In the universe of Prop, for propositions p and q, the implication p → q means “if p then q”.

section

variable (p q r : Prop) -- this introduces global variables within this section

#check p
#check q
#check p → q

→ is right-associative. In general, hover the mouse over the operators to see how they associate. so p → q → r means p → (q → r). You may notice that this is logically equivalent to p ∧ q → r. This relationship is known as currification. We shall discuss this later.

modus ponens

theorem mp : p → (p → q) → q := by sorry -- `sorry` is a placeholder for unfinished proofs

By the Curry–Howard correspondence, p → q is also understood as a function that takes a proof of p and produces a proof of q.

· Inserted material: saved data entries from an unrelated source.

/-- The cistern's interface retrains, and the engine's requests wait (R36); after a failed training there is nothing to wait for (R258). -/
def atlasStalls (s : State) : Bool := reacting s .cistern && !cisFlag s F.CIS_STATUS_UNAVAILABLE

/-- ATLAS_MISS_FILL (R121, R125): the read of a missed entry returns, and its waiting updates are applied in order. While the cistern
retrains, the read stalls (R36). -/
def atlasFill (n : Fin 8) (i : Nat) (f : CisFault) (s : State) : State :=
  if atlasStalls s || cisFlag s F.CIS_STATUS_UNAVAILABLE then s
  else match s.atlas[n].misses.find? (fun m => m.idx == i) with
  | none => s
  | some m =>
    let s := entryFetch n i f s
    let e := m.waiting.foldl (fun e y => entryUpdate (avgShift s) y e) (atlasRead s n i)
    let s := (cacheEvict n i s).addWrap (R.ATL_CNT0 n) F.ATL_CNT0_UPDATES m.waiting.length
    modAtl n (fun a => { a with misses := a.misses.filter (fun m => m.idx != i),
                                cache := { idx := i, e := e, dirty := true } :: a.cache }) s

/-- The changed entries of the cache are written back. -/
def cacheWriteBack (n : Fin 8) (s : State) : State :=
  let s := s.atlas[n].cache.foldl (fun s c => if c.dirty then atlasWrite n c.idx c.e s else s) s
  modAtl n (fun a => { a with cache := a.cache.map fun c => { c with dirty := false } }) s

/-- The entry as a coherent reader sees it: from the cache if present, else from the cistern (R127, R143). -/
def atlasEntry (s : State) (n : Fin 8) (i : Nat) : AEntry :=
  match s.atlas[n].cache.find? (fun c => c.idx == i) with
  | some c => c.e
  | none => atlasRead s n i

/-! ### Clearing, freezing and reading (R142 to R145) -/

/-- Restarts the settle count; the result of a run in progress, whose period began before, is not sent (R134). -/
def settleRestart (n : Fin 8) (s : State) : State :=
  modAtl n (fun a => { a with settle := some 0, whole := false, run := a.run.map fun r => { r with canSend := false } }) s

/-- A clear of the lane begins (R145); no further effect while one runs. -/
def atlasClear (n : Fin 8) (s : State) : State :=
  if atlClearing s n then s
  else
    let s := s.setFld R.ATL_CLEAR F.ATL_CLEAR_BUSY (Nat.lor (s.fld R.ATL_CLEAR F.ATL_CLEAR_BUSY) (2 ^ n.val))
    let s := s.setFld (R.ATL_STATUS n) F.ATL_STATUS_CLEAR_BUSY 1
    let s := if s.atlas[n].run.isSome then s.setFld (R.ATL_STATUS n) F.ATL_STATUS_DIST_ABORT 1 else s
    modAtl n (fun a => { a with cache := [], misses := [], held := [], run := none }) s

/-- The clear of the lanes that a write of ATL_CLEAR names (R145). -/
def atlasClearLanes (lanes : Nat) (s : State) : State :=
  forLanes (fun n s => if bitOf lanes n then atlasClear n s else s) s

/-- ATLAS_CLEAR_DONE: every entry is empty. -/
def atlasClearDone (n : Fin 8) (s : State) : State :=
  if !atlClearing s n then s
  else
    let s := wordsWritten (atlasAddr n 0) (atlasAddr n 0 + 0x7FFFFF) (s.clearBytes (atlasAddr n 0) (atlasAddr n 0 + 0x7FFFFF))
    let s := s.clrBits R.ATL_CLEAR F.ATL_CLEAR_BUSY (2 ^ n.val)
    settleRestart n (s.setFld (R.ATL_STATUS n) F.ATL_STATUS_CLEAR_BUSY 0)

/-- A change of FREEZE[n] (R142). -/
def atlasFreeze (n : Fin 8) (on : Bool) (s : State) : State :=
  if on then s
  else modAtl n (fun a => { a with resume := true }) (s.setFld (R.ATL_STATUS n) F.ATL_STATUS_FROZEN 0)

/-- ATLAS_FROZEN (R142): the frozen lane's cache is written back, once the updates that wait for a read have been applied. -/
def atlasFrozen (n : Fin 8) (s : State) : State :=
  if atlFrozen s n && s.atlas[n].misses.isEmpty then (cacheWriteBack n s).setFld (R.ATL_STATUS n) F.ATL_STATUS_FROZEN 1 else s

/-- A write of ATL_RD_INDEX starts a coherent read (R143). -/
def atlasReadStart (n : Fin 8) (s : State) : State :=
  let i := s.fld (R.ATL_RD_INDEX n) F.ATL_RD_INDEX_INDEX
  modAtl n (fun a => { a with rd := some i }) (s.setFld (R.ATL_RD_INDEX n) F.ATL_RD_INDEX_BUSY 1)

/-- ATLAS_READ_DONE (R143): an uncorrectable entry is invalidated, and the marker is shown. While the cistern retrains, the read
stalls (R36); after a failed training it returns TIMEOUT, and what the data registers then show is open (R258). -/
def atlasReadDone (n : Fin 8) (f : CisFault) (s : State) : State :=
  if atlasStalls s then s
  else match s.atlas[n].rd with
  | none => s
  | some i =>
    let cached := s.atlas[n].cache.any fun c => c.idx == i
    let gone := !cached && cisFlag s F.CIS_STATUS_UNAVAILABLE
    let s := if cached || gone then s else entryFetch n i f s
    let (v, s) := if gone then s.fresh 64 else (entryBytes (atlasEntry s n i), s)
    let s := (s.setReg (R.ATL_RD_DATA0 n) (word v)).setReg (R.ATL_RD_DATA1 n) (word (v / 2 ^ 32))
    modAtl n (fun a => { a with rd := none }) (s.setFld (R.ATL_RD_INDEX n) F.ATL_RD_INDEX_BUSY 0)

/-! ### The detection table (R98, R99, R101, R147) -/

/-- The nominal entry of detection index d (R99). -/
def nominalEntry (h1 h2 d : Nat) : Nat :=
  0x8000 + unsigned 12 (targetOf h1 h2 (d / 1024 % 4) (d / 256 % 4) (d / 64 % 4))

We introduce an important syntax to define functions / theorems: When we define a theorem theorem name (h1 : p1) ... (hn : pn) : q := ..., we are actually defining a function name of type (h1 : p1) → ... → (hn : pn) → q. Programmingly, h1, …, hn are the parameters of the function and q is the return type.

The significance of this syntax, compared to theorem name : p1 → ... → pn → q := ..., is that now h1, …, hn, proofs of p1, …, pn, are now introduced as hypotheses into the context, available for you along the way to prove q.

this proves a theorem of type p → p

example (hp : p) : p := hp

modus ponens, with a proof

example (hp : p) (hpq : p → q) : q := hpq hp

A function can also be defined inline, using fun (lambda syntax): fun (h1 : p1) ... (hn : pn) ↦ (hq : q) defines a function of type (h1 : p1) → ... → (hn : pn) → q

Some of the type specifications may be omitted, as Lean can infer them.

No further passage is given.